— Activity —
Starting at the line below holding "def syI (f : Nat)" and stopping at the line holding "Three options as", print every line exactly, both ends included, and leave the rest out.
::: Records for this task :::
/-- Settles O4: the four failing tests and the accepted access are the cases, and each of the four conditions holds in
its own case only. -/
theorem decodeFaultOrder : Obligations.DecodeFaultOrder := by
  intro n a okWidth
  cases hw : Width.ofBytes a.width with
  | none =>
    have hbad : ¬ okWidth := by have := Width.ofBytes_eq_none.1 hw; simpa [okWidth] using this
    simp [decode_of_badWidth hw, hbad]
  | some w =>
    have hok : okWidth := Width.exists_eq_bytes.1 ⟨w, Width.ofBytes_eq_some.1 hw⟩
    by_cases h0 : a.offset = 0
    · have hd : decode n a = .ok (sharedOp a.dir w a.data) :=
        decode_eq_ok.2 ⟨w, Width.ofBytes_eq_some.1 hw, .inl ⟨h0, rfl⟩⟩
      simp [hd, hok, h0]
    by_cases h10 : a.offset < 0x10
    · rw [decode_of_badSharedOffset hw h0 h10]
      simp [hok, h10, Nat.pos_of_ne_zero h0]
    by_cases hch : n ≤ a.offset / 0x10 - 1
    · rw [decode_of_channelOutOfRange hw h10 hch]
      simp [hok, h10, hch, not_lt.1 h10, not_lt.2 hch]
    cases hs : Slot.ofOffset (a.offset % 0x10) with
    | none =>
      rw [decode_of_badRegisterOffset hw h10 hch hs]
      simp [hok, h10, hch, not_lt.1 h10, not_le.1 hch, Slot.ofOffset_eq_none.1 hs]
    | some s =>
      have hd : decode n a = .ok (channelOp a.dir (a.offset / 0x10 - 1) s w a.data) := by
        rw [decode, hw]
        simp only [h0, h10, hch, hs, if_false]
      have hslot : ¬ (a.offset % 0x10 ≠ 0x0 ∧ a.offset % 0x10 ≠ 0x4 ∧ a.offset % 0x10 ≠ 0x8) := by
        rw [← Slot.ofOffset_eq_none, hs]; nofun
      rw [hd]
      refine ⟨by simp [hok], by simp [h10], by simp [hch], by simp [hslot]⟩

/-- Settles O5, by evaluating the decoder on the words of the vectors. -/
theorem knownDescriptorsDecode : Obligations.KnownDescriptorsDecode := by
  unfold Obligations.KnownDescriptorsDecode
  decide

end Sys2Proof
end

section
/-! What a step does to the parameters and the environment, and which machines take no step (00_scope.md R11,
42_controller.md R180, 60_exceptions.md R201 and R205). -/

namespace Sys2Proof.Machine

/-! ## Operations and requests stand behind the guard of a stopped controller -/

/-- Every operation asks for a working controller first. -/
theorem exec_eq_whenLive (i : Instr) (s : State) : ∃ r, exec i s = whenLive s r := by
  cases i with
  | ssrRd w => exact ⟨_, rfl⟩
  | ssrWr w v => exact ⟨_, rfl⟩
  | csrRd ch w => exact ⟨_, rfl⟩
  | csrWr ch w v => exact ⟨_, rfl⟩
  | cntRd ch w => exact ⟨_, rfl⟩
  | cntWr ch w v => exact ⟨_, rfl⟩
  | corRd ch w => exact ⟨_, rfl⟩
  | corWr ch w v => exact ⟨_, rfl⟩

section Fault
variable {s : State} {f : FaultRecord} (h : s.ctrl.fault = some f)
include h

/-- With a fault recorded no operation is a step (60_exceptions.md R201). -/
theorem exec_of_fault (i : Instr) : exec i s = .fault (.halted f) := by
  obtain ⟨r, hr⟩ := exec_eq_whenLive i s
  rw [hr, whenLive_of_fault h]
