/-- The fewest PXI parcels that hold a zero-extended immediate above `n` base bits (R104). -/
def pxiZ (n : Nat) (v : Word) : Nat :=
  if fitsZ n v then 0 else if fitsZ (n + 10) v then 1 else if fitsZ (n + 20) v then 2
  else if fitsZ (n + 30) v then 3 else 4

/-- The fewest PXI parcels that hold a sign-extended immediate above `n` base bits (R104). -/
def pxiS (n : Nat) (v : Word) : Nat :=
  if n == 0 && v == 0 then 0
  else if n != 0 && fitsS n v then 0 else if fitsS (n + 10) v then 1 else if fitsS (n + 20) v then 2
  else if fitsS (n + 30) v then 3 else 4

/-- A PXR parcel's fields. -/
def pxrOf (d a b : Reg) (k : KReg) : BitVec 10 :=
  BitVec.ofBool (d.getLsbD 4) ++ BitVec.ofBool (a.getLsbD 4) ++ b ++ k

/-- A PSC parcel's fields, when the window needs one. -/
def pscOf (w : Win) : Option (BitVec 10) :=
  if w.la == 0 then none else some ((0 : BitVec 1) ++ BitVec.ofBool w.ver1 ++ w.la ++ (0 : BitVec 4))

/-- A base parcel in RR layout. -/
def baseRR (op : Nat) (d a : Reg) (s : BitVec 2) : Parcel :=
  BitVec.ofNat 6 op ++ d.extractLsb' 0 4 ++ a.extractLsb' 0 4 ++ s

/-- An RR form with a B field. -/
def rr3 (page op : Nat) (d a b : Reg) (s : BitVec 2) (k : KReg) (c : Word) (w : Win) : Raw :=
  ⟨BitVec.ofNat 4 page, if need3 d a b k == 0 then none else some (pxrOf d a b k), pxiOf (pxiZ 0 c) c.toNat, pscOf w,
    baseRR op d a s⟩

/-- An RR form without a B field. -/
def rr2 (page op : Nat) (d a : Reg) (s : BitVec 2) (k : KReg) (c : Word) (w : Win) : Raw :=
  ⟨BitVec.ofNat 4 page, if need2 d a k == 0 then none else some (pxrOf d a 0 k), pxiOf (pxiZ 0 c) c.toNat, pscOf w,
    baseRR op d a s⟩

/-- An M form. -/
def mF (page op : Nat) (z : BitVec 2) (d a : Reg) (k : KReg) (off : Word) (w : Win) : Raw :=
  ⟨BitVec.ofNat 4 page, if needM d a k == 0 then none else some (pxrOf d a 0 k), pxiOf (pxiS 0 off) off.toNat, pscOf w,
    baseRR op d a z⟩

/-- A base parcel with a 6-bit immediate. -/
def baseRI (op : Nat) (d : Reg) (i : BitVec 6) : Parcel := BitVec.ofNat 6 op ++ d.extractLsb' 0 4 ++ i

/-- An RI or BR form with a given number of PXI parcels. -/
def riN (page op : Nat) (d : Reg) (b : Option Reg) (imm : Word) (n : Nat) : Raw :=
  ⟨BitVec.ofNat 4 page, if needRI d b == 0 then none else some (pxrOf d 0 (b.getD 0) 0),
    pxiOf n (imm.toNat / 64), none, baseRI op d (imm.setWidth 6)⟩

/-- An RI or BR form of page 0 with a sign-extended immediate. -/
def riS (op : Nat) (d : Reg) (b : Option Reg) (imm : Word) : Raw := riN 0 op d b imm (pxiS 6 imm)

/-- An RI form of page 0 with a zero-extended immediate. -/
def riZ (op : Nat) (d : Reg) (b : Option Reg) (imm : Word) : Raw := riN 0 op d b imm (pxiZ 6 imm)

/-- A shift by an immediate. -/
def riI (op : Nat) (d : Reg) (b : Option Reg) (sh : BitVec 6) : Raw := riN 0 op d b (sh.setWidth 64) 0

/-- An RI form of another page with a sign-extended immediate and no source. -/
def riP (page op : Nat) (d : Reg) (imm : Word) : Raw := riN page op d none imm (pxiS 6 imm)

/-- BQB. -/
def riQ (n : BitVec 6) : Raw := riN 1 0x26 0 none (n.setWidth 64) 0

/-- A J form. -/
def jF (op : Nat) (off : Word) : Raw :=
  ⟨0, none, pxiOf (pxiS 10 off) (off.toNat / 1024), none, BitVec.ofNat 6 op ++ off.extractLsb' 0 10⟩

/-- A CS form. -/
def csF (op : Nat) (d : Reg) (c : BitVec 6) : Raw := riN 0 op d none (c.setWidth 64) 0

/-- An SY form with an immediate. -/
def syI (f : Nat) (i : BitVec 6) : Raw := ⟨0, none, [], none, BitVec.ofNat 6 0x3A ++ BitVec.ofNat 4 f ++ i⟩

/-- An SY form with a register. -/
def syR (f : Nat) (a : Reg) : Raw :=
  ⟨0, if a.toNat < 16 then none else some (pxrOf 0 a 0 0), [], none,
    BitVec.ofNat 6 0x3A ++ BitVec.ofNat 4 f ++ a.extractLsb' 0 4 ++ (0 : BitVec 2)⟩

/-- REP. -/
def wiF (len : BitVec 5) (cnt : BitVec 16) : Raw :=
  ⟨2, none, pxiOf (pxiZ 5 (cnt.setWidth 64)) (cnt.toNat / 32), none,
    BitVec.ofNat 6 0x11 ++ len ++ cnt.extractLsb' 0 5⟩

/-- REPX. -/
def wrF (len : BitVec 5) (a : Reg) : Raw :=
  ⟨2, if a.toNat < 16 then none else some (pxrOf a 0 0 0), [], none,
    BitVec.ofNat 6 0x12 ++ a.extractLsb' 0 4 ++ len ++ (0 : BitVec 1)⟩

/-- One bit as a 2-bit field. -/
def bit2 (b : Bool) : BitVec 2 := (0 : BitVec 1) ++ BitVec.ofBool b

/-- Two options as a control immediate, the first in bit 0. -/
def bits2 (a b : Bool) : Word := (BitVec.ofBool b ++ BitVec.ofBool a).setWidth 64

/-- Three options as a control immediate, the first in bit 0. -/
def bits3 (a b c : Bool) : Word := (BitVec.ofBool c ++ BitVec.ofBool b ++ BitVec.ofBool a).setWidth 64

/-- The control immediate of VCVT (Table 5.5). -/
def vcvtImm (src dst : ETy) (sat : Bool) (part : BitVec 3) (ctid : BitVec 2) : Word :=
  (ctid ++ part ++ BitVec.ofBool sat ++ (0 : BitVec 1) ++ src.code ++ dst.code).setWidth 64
:::
— Result below —
def syI (f : Nat) (i : BitVec 6) : Raw := ⟨0, none, [], none, BitVec.ofNat 6 0x3A ++ BitVec.ofNat 4 f ++ i⟩

/-- An SY form with a register. -/
def syR (f : Nat) (a : Reg) : Raw :=
  ⟨0, if a.toNat < 16 then none else some (pxrOf 0 a 0 0), [], none,
    BitVec.ofNat 6 0x3A ++ BitVec.ofNat 4 f ++ a.extractLsb' 0 4 ++ (0 : BitVec 2)⟩

/-- REP. -/
def wiF (len : BitVec 5) (cnt : BitVec 16) : Raw :=
  ⟨2, none, pxiOf (pxiZ 5 (cnt.setWidth 64)) (cnt.toNat / 32), none,
    BitVec.ofNat 6 0x11 ++ len ++ cnt.extractLsb' 0 5⟩

/-- REPX. -/
def wrF (len : BitVec 5) (a : Reg) : Raw :=
  ⟨2, if a.toNat < 16 then none else some (pxrOf a 0 0 0), [], none,
    BitVec.ofNat 6 0x12 ++ a.extractLsb' 0 4 ++ len ++ (0 : BitVec 1)⟩

/-- One bit as a 2-bit field. -/
def bit2 (b : Bool) : BitVec 2 := (0 : BitVec 1) ++ BitVec.ofBool b

/-- Two options as a control immediate, the first in bit 0. -/
def bits2 (a b : Bool) : Word := (BitVec.ofBool b ++ BitVec.ofBool a).setWidth 64

/-- Three options as a control immediate, the first in bit 0. -/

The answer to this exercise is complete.